THE PROBLEM:
Exactly as they appear, copy the lines from the start of the entries below to the line containing "leBytes 2 d.stepRanks.length", both ends included.

DATA EXTRACT:
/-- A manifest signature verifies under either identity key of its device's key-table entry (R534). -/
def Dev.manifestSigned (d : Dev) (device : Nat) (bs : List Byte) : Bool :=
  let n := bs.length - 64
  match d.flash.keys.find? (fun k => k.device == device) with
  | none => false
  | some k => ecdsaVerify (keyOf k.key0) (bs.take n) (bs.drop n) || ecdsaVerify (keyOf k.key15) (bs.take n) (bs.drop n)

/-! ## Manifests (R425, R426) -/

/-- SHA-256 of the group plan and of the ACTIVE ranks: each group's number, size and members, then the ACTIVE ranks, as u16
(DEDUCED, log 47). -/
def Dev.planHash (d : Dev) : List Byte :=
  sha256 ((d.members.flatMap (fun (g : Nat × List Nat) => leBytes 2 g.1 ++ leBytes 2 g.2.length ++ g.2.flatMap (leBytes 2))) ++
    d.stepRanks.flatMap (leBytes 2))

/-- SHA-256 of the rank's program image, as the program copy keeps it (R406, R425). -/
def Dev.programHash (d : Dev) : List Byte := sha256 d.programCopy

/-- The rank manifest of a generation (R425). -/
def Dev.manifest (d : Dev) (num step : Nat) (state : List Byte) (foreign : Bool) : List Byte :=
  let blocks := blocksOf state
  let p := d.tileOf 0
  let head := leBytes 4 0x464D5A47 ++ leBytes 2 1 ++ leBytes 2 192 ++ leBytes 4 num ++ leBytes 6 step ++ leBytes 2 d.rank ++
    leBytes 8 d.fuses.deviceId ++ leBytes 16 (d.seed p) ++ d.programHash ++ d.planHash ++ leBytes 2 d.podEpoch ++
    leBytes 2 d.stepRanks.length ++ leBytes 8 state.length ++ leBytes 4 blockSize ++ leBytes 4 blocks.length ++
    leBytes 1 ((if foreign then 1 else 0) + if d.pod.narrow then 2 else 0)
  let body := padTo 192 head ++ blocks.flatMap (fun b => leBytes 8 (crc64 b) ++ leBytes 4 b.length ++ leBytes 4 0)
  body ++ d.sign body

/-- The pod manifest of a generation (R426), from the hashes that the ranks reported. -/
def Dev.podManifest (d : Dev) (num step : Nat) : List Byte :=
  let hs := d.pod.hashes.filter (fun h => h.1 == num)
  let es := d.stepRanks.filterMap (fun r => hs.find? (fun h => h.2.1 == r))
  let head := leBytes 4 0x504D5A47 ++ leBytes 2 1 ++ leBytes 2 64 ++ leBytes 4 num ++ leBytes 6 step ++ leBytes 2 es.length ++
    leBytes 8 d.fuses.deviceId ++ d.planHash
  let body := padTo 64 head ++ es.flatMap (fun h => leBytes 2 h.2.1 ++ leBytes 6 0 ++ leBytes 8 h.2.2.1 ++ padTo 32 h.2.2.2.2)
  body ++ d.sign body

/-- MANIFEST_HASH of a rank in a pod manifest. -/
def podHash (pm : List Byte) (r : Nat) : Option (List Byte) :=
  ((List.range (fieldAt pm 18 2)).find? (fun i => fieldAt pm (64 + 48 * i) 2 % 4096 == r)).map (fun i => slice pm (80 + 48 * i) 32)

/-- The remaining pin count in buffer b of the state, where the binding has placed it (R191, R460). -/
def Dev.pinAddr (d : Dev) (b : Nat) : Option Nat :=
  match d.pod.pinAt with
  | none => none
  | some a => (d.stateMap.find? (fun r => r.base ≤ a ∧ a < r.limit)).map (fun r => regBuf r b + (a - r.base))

TASK RESULT:
/-- A manifest signature verifies under either identity key of its device's key-table entry (R534). -/
def Dev.manifestSigned (d : Dev) (device : Nat) (bs : List Byte) : Bool :=
  let n := bs.length - 64
  match d.flash.keys.find? (fun k => k.device == device) with
  | none => false
  | some k => ecdsaVerify (keyOf k.key0) (bs.take n) (bs.drop n) || ecdsaVerify (keyOf k.key15) (bs.take n) (bs.drop n)

/-! ## Manifests (R425, R426) -/

/-- SHA-256 of the group plan and of the ACTIVE ranks: each group's number, size and members, then the ACTIVE ranks, as u16
(DEDUCED, log 47). -/
def Dev.planHash (d : Dev) : List Byte :=
  sha256 ((d.members.flatMap (fun (g : Nat × List Nat) => leBytes 2 g.1 ++ leBytes 2 g.2.length ++ g.2.flatMap (leBytes 2))) ++
    d.stepRanks.flatMap (leBytes 2))

/-- SHA-256 of the rank's program image, as the program copy keeps it (R406, R425). -/
def Dev.programHash (d : Dev) : List Byte := sha256 d.programCopy

/-- The rank manifest of a generation (R425). -/
def Dev.manifest (d : Dev) (num step : Nat) (state : List Byte) (foreign : Bool) : List Byte :=
  let blocks := blocksOf state
  let p := d.tileOf 0
  let head := leBytes 4 0x464D5A47 ++ leBytes 2 1 ++ leBytes 2 192 ++ leBytes 4 num ++ leBytes 6 step ++ leBytes 2 d.rank ++
    leBytes 8 d.fuses.deviceId ++ leBytes 16 (d.seed p) ++ d.programHash ++ d.planHash ++ leBytes 2 d.podEpoch ++
    leBytes 2 d.stepRanks.length ++ leBytes 8 state.length ++ leBytes 4 blockSize ++ leBytes 4 blocks.length ++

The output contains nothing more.